-- ==== Sys2Proof/Machine/Keys.lean ====
section
/-! DEFINITION. The Key Cabinet Controller (chapter 4) on its own side: required latch positions and set latch messages,
binding and freeing, release windows, and panel service. What these tell the Custody Table is in Custody.lean. -/

namespace Sys2Proof.Machine

/-! ### Latches (R71) -/

/-- The required latch position, from the hook's state and its panel. -/
def Hook.required (inService : Bool) (k : Hook) : Latch :=
  if inService then .opened
  else
    match k.state with
    | .held => .closed
    | .opened => if k.phase = .closing ∨ k.phase = .ending then .closed else .opened
    | _ => .opened

/-- A set latch message: the hook's latch pending becomes the position, and the repeat interval starts. -/
def State.sendLatch (s : State) (h : Nat) (p : Latch) : State :=
  let s := s.modHook h fun k => { k with latch := some p, repeatTimer := some (Timer.start Config.latchRepeat) }
  { s with kc := { s.kc with sent := s.kc.sent ++ [⟨h, p⟩] } }

/-- An IDLE attendant's sum of R117 fell to 2 between two states, which is an event for the arbiter (R118). -/
def loadFell (before after : State) : Option Nat → Bool
  | none => false
  | some a => (before.attendant a).state == .idle && Config.keyLimit ≤ before.keyLoad a && after.keyLoad a < Config.keyLimit

/-- Change a hook's entry, with what the change causes: set latch where the required position changes (R71), and the
arbiter's event where the attendant it named has a key less (R118). -/
def State.updHook (s : State) (h : Nat) (f : Hook → Hook) : State :=
  match s.hook? h with
  | none => s
  | some k =>
    let s' := s.modHook h f
    let want := (f k).required (s.hookInService h)
    let s'' := if want = k.required (s.hookInService h) then s' else s'.sendLatch h want
    s''.lookIf (loadFell s s' k.attendant)

/-! ### Binding and freeing (R72) -/

/-- FREE and carrying no stray tag. -/
def Hook.freeToBind (k : Hook) : Bool := k.state == .free && k.strayTag.isNone

/-- The lowest-numbered hook free to bind, from a list of panels whose first has the number `p`. -/
def freeHookFrom (p : Nat) : List Panel → Option Nat
  | [] => none
  | q :: qs =>
    match q.hooks.findIdx? Hook.freeToBind with
    | some i => some (Config.hooksPerPanel * p + i)
    | none => freeHookFrom (p + 1) qs

/-- The hook ACCEPT would bind, or nothing (NO_HOOK). -/
def State.freeHook? (s : State) : Option Nat := freeHookFrom 0 s.kc.panels

/-- The hook becomes AWAIT for the record. -/
def State.bindHook (s : State) (h t : Nat) : State :=
  s.updHook h fun k => { k with state := .await, bound := some t }

/-- A retired record's hook becomes FREE; a key that is on it stays as a stray key with the retired ticket. -/
def Hook.freed (t : Nat) (k : Hook) : Hook :=
  { k with
    state := .free, bound := none, attendant := none, forced := false, warned := false, overdue := false,
    phase := .none, count := 0, window := none, custody := none
    strayTag := if k.state = .held ∨ k.state = .opened then some t else k.strayTag }

/-- The key of the bound record is present on the hook (R70). -/
def Hook.keyPresent (k : Hook) : Bool := k.state == .held || k.state == .opened

/-- Free the hook of a retired record. Where its key is present the latch is commanded open, whatever the position it was in
(R72); the required position of every other hook is open before and after (R71). -/
def State.unbindHook (s : State) (h t : Nat) : State :=
  match s.hook? h with
  | none => s
  | some k =>
    let q := s.modHook h (Hook.freed t)
    let q := if k.keyPresent then q.sendLatch h .opened else q
    q.lookIf (loadFell s q k.attendant)

/-! ### The key of a record -/

/-- The state of the hook a record names. -/
def State.hookState? (s : State) (r : Record) : Option HookState := (s.hook? r.hook).map Hook.state

/-- The record's key is home: its hook is HELD (R3). -/
def State.keyIsHome (s : State) (r : Record) : Bool := s.hookState? r == some .held

/-- The attendant whose OUT hook holds the record's key (R19). -/
def State.keyHolder (s : State) (r : Record) : Option Nat :=
  match s.hook? r.hook with
  | some k => if k.state = .out then k.attendant else none
  | none => none

/-! ### Custody timer (R83) -/

/-- The custody timer starts from zero; WARNED and OVERDUE clear. -/
def Hook.startCustody (limit : Nat) (k : Hook) : Hook :=
  { k with custody := some (Timer.start limit), warned := false, overdue := false }

/-- The custody timer stops; WARNED and OVERDUE clear. -/
def Hook.stopCustody (k : Hook) : Hook := { k with custody := none, warned := false, overdue := false }

/-! ### Keys hung and windows (R73, R75, R80) -/

/-- The bound record's key is hung: HELD, no attendant, custody stopped, all three flags clear. -/
def Hook.hung (k : Hook) : Hook := { k.stopCustody with state := .held, attendant := none, forced := false }

/-- A HELD hook opens for an attendant. -/
def Hook.openFor (a count windowTime : Nat) (k : Hook) : Hook :=
  { k with state := .opened, attendant := some a, phase := .running, count := count,
           window := some (Timer.start windowTime) }

/-- A request for a release window (R75); in a state other than the two it leaves the hook unchanged. A key out with no
attendant passes to the attendant, and the KEY_TAKEN it sends finds the record already naming it (R10). -/
def State.requestWindow (s : State) (h a : Nat) : State :=
  match s.hook? h with
  | none => s
  | some k =>
    match k.state, k.attendant with
    | .held, _ => s.updHook h (Hook.openFor a 0 s.kc.windowTime)
    | .out, none => s.updHook h fun k => { k.startCustody s.kc.custodyLimit with attendant := some a }
    | _, _ => s

/-- The window is over without a lapse: HELD, phase NONE, count 0, no attendant, timer stopped. -/
def Hook.windowEnded (k : Hook) : Hook :=
  { k with state := .held, phase := .none, count := 0, attendant := none, window := none }

/-- End the record's release window at a suspension (R80). -/
def State.endWindow (s : State) (h : Nat) : State :=
  match s.hook? h with
  | none => s
  | some k =>
    match k.state with
    | .opened =>
      if s.hookInService h then s.updHook h Hook.windowEnded
      else if k.phase = .running ∨ k.phase = .closing then
        s.updHook h fun k => { k with window := none, phase := .ending }
      else s
    | .held => if k.phase = .running then s.updHook h Hook.windowEnded else s
    | _ => s

/-- REPARK's transfer at the hook (R86): an OUT hook names the sender and its custody timer restarts; a HELD hook opens
for the sender. -/
def State.reparkHook (s : State) (h a : Nat) : State :=
  match (s.hook? h).map Hook.state with
  | some .out => s.updHook h fun k => { k.startCustody s.kc.custodyLimit with attendant := some a }
  | some .held => s.requestWindow h a
  | _ => s

/-! ### Panel service (R87, R89) -/

/-- The panel enters or leaves service; set latch for each of its hooks whose required position changes, in hook order, the
order being the model's (log entry 30). -/
def State.setPanelService (s : State) (p : Nat) (b : Bool) : State :=
  (List.range (s.panel p).hooks.length).foldl
    (fun t i =>
      match (s.panel p).hooks[i]? with
      | none => t
      | some k =>
        if k.required b = k.required (s.panel p).inService then t
        else t.sendLatch (Config.hooksPerPanel * p + i) (k.required b))
    (s.modPanel p fun q => { q with inService := b })

end Sys2Proof.Machine
end

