-- ==== Sys2Proof/Machine/Custody.lean ====
section
/-! DEFINITION. The Custody Table's transitions (chapter 1) with what each asks of the other blocks, the notices between
blocks, the serving pass of the wait list (chapter 2), and the end of an event: one serving pass, then one look. -/

namespace Sys2Proof.Machine

/-! ### Marks and storing (R9) -/

/-- The record names no attendant. -/
def Record.freed (r : Record) : Record := { r with attendant := none }

/-- An INBOUND record becomes STORED: its MOVE entry goes, its attendant returns to IDLE at the back, and with an early
call it goes straight on to CALLED (R9, R100, R122, R123). -/
def State.enterStored (s : State) (t : Nat) : State :=
  match s.record? t with
  | none => s
  | some r =>
    let s := s.setState t .stored
    let s := if s.hasEntry t .move then s.removeEntry t else s
    let s :=
      match r.attendant with
      | some a => s.idleBack a
      | none => s
    let s := s.modRecord t Record.freed
    if r.call.isSome then (s.setState t .called).lookDue else s

/-- Set the marks of an INBOUND record; with both set it enters STORED. -/
def State.setMarks (s : State) (t : Nat) (park key : Bool) : State :=
  if park && key then s.enterStored t
  else s.modRecord t fun r => { r with parkMark := park, keyMark := key }

/-- PARK_CONFIRMED (R9, R61): sets the park mark of an INBOUND record that lacks it. -/
def State.parkConfirmed (s : State) (t : Nat) : State :=
  match s.record? t with
  | none => s
  | some r => if r.state = .inbound ∧ r.parkMark = false then s.setMarks t true r.keyMark else s

/-- KEY_HOME (R9, R10, R5): the key flags clear, a record with an entry gives a readiness event (R107), and each state adds
its own effect. -/
def State.keyHome (s : State) (t : Nat) : State :=
  match s.record? t with
  | none => s
  | some r =>
    let s := (s.modRecord t fun q => { q with flags := q.flags.keyHome }).lookIf (s.entry? t).isSome
    match r.state with
    | .inbound => if r.keyMark then s else s.setMarks t r.parkMark true
    | .waiting => s.serveDue
    | .suspended => s.modRecord t Record.freed
    | _ => s

/-- KEY_TAKEN (R10): a SUSPENDED record names the taker; in every other state nothing changes. -/
def State.keyTaken (s : State) (t a : Nat) : State :=
  match s.record? t with
  | none => s
  | some r => if r.state = .suspended then s.modRecord t fun q => { q with attendant := some a } else s

/-- The sender of a handset ACCEPT or REPARK that finds a stall becomes PARKING (R122). -/
def State.startParking (s : State) : Option Nat → State
  | none => s
  | some a => s.leaveIdle a .parking

/-! ### Jobs undone (R15) -/

/-- An acknowledged job is undone: the record takes the state it had, names no attendant, and its entry is QUEUED at its
old place (R15, R97). -/
def State.undoJob (s : State) (t : Nat) (st : RecordState) : State :=
  ((s.setState t st).modRecord t Record.freed).requeue t

/-- The attendant of a lapsed job: WITHDRAWN, then AWAY (R125). -/
def State.lapseAttendant (s : State) (t : Nat) : Option Nat → State
  | none => s
  | some a => (s.sendWithdrawn a t 2).leaveIdle a .away

/-- WINDOW_LAPSED (R15, R97, R125). -/
def State.windowLapsed (s : State) (t : Nat) : State :=
  match s.record? t with
  | none => s
  | some r =>
    match r.state with
    | .fetching => (s.undoJob t .called).lapseAttendant t r.attendant
    | .inbound => if s.hasEntry t .move then (s.undoJob t .granted).lapseAttendant t r.attendant else s
    | _ => s

/-! ### Suspension (R19, R20) -/

/-- The parker of an INBOUND record without a MOVE entry, at a suspension (R122, R152). -/
def State.suspendParker (s : State) (r : Record) : State :=
  match r.state, r.attendant with
  | .inbound, some a => if s.hasEntry r.ticket .move then s else s.suspendJob a r.ticket
  | _, _ => s

/-- The record enters SUSPENDED (R19). -/
def State.suspend (s : State) (t : Nat) (why : SuspendReason) : State :=
  match s.record? t with
  | none => s
  | some r =>
    let s := (((s.suspendParker r).dropEntry t).leaveWaitList t).endWindow r.hook
    let holder := s.keyHolder r
    (s.setState t .suspended).modRecord t fun q => { q with call := none, attendant := holder, reason := some why }

/-- KEY_FORCED, the notice (R20). -/
def State.keyForced (s : State) (t : Nat) : State :=
  match s.record? t with
  | none => s
  | some r =>
    match r.state with
    | .staged => s
    | .suspended => s.modRecord t fun q => { q with reason := some .keyForced }
    | _ => s.suspend t .keyForced

/-- STALL_EMPTY for a STORED or CALLED record, and STALL_ANOMALY with the zone (R20, R64). -/
def State.stallEmpty (s : State) (t zone : Nat) : State := (s.suspend t .stallEmpty).raise .stallAnomaly (some zone)

/-! ### Removals and lapses at a hook (R76, R77, R82, R88) -/

/-- A key is taken by the attendant the window is for (R76). -/
def State.takeKey (s : State) (h : Nat) (k : Hook) : State :=
  let s := s.updHook h fun q =>
    { q.startCustody s.kc.custodyLimit with state := .out, phase := .none, count := 0, window := none }
  match k.bound, k.attendant with
  | some t, some a => s.keyTaken t a
  | _, _ => s

/-- A forced removal (R82). -/
def State.forceKey (s : State) (h : Nat) (k : Hook) : State :=
  let s := s.updHook h fun q =>
    { q with state := .out, attendant := none, forced := true, phase := .none, count := 0, window := none }
  match k.bound with
  | some t => (s.keyForced t).raise .keyForced (some t)
  | none => s

/-- Complete a lapse (R77): the first starts the second period, the second ends the window. -/
def State.completeLapse (s : State) (h : Nat) (k : Hook) : State :=
  if k.count = 0 then
    s.updHook h fun q =>
      { q with state := .held, count := 1, phase := .running, window := some (Timer.start s.kc.windowTime) }
  else
    let s := s.updHook h fun q =>
      { q with state := .held, count := 2, phase := .none, attendant := none, window := none }
    match k.bound with
    | some t => s.windowLapsed t
    | none => s

/-- A removal from a HELD hook of a panel in service (R88): the record is marked KEY_AWAY, and a second period ends as the
second lapse. -/
def State.serviceKey (s : State) (h : Nat) (k : Hook) : State :=
  let second : Bool := k.phase == .running
  let s := s.updHook h fun q =>
    if second then { q with state := .out, attendant := none, phase := .none, count := 2, window := none }
    else { q with state := .out, attendant := none }
  match k.bound with
  | none => s
  | some t =>
    let s := s.modRecord t fun q => { q with flags := { q.flags with keyAway := true } }
    if second then s.windowLapsed t else s

/-! ### Bays and the end of custody (R16, R17, R142) -/

/-- A bay is freed: a readiness event (R142). -/
def State.freeBay (s : State) : Option Nat → State
  | none => s
  | some b => (s.modBay b fun x => { x with holder := none, dwell := none, driveOff := none }).lookDue

/-- Retirement (R17): stall, bay and hook are freed, and the record's slot and ticket. -/
def State.retireRecord (s : State) (t : Nat) : State :=
  match s.record? t with
  | none => s
  | some r => (((s.releaseStall t).freeBay r.bay).unbindHook r.hook t).dropRecord t

/-- STAGED_OK with the Kerb Monitor's part of the step (R16, R139). -/
def State.stagedOk (s : State) (t b : Nat) : State :=
  match s.record? t with
  | none => s
  | some r =>
    let s := s.modBay b fun x =>
      { x with holder := some t, dwell := some (Timer.start s.km.dwellTime), driveOff := none }
    let s := (s.setState t .staged).modRecord t fun q =>
      { q with
        bay := some b, call := none, attendant := none
        flags := { q.flags with
          departureUnconfirmed := if q.stall.isSome then true else q.flags.departureUnconfirmed
          keyOverdue := false } }
    let s := ((s.releaseStall t).removeEntry t).updHook r.hook Hook.stopCustody
    match r.attendant with
    | some a => s.idleBack a
    | none => s

/-! ### The wait list (R49 to R52) -/

/-- The record becomes WAITING at the tail of the wait list; WAITLISTED is raised (R49). -/
def State.enterWaiting (s : State) (t : Nat) : State := (s.setState t .waiting).joinWaitList t

/-- The wait list has no room (R49). -/
def State.waitListFull (s : State) : Bool := Config.waitPlaces ≤ s.sm.waitList.length

/-- STALL_GRANT to every attendant signed on, in roster order (R153). -/
def State.announceGrant (s : State) (r : Record) (st : StallId) : State :=
  (List.range Config.attendants).foldl
    (fun q a => q.sendTo a 0x84 [.ticket r.ticket, .plate r.plate, .stall (some st), .half r.hook]) s

/-- A grant (R52, R11). -/
def State.grant (s : State) (r : Record) (st : StallId) (fallback : Bool) : State :=
  let s := s.leaveWaitList r.ticket
  let s := ((s.holdStall r.ticket st).setState r.ticket .granted).noteFallback r.ticket fallback
  let s := s.addEntry (Entry.queued .move r r.tier s.sa.clock none)
  s.announceGrant r st

/-- A serving pass over the list as it was at its start (R51). -/
def State.serveList (s : State) : List Nat → State
  | [] => s
  | t :: ts =>
    if Config.queuePlaces ≤ s.jq.entries.length then s
    else
      match s.record? t with
      | none => s.serveList ts
      | some r =>
        if s.keyIsHome r then
          match s.allocate r.grade r.need r.tier with
          | some (st, fallback) => (s.grant r st fallback).serveList ts
          | none => s.serveList ts
        else s.serveList ts

/-- One serving pass. -/
def State.servePass (s : State) : State := s.serveList s.sm.waitList

/-! ### The end of an event -/

/-- The pass, where a trigger fell due (R50). -/
def State.serveStep (s : State) : State := if s.due.serve then s.servePass else s

/-- The look, where an event for the arbiter fell due (R118). -/
def State.lookStep (s : State) : State := if s.due.look then s.look else s

/-- The end of an event: one serving pass, then one look, and nothing is due any more. -/
def State.finish (s : State) : State := { s.serveStep.lookStep with due := .clear }

end Sys2Proof.Machine
end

○ ○ ○ ○ ○

▶ **Requirement**
Everything from the line containing "let s := ((s.holdStall" through the line containing "any more. -/" in the material above should be retyped exactly, both ends included, and nothing more.

▶ **Written answer**
  let s := ((s.holdStall r.ticket st).setState r.ticket .granted).noteFallback r.ticket fallback
  let s := s.addEntry (Entry.queued .move r r.tier s.sa.clock none)
  s.announceGrant r st

/-- A serving pass over the list as it was at its start (R51). -/
def State.serveList (s : State) : List Nat → State
  | [] => s
  | t :: ts =>
    if Config.queuePlaces ≤ s.jq.entries.length then s
    else
      match s.record? t with
      | none => s.serveList ts
      | some r =>
        if s.keyIsHome r then
          match s.allocate r.grade r.need r.tier with
          | some (st, fallback) => (s.grant r st fallback).serveList ts
          | none => s.serveList ts
        else s.serveList ts

/-- One serving pass. -/
def State.servePass (s : State) : State := s.serveList s.sm.waitList

/-! ### The end of an event -/

/-- The pass, where a trigger fell due (R50). -/
def State.serveStep (s : State) : State := if s.due.serve then s.servePass else s

/-- The look, where an event for the arbiter fell due (R118). -/
def State.lookStep (s : State) : State := if s.due.look then s.look else s

/-- The end of an event: one serving pass, then one look, and nothing is due any more. -/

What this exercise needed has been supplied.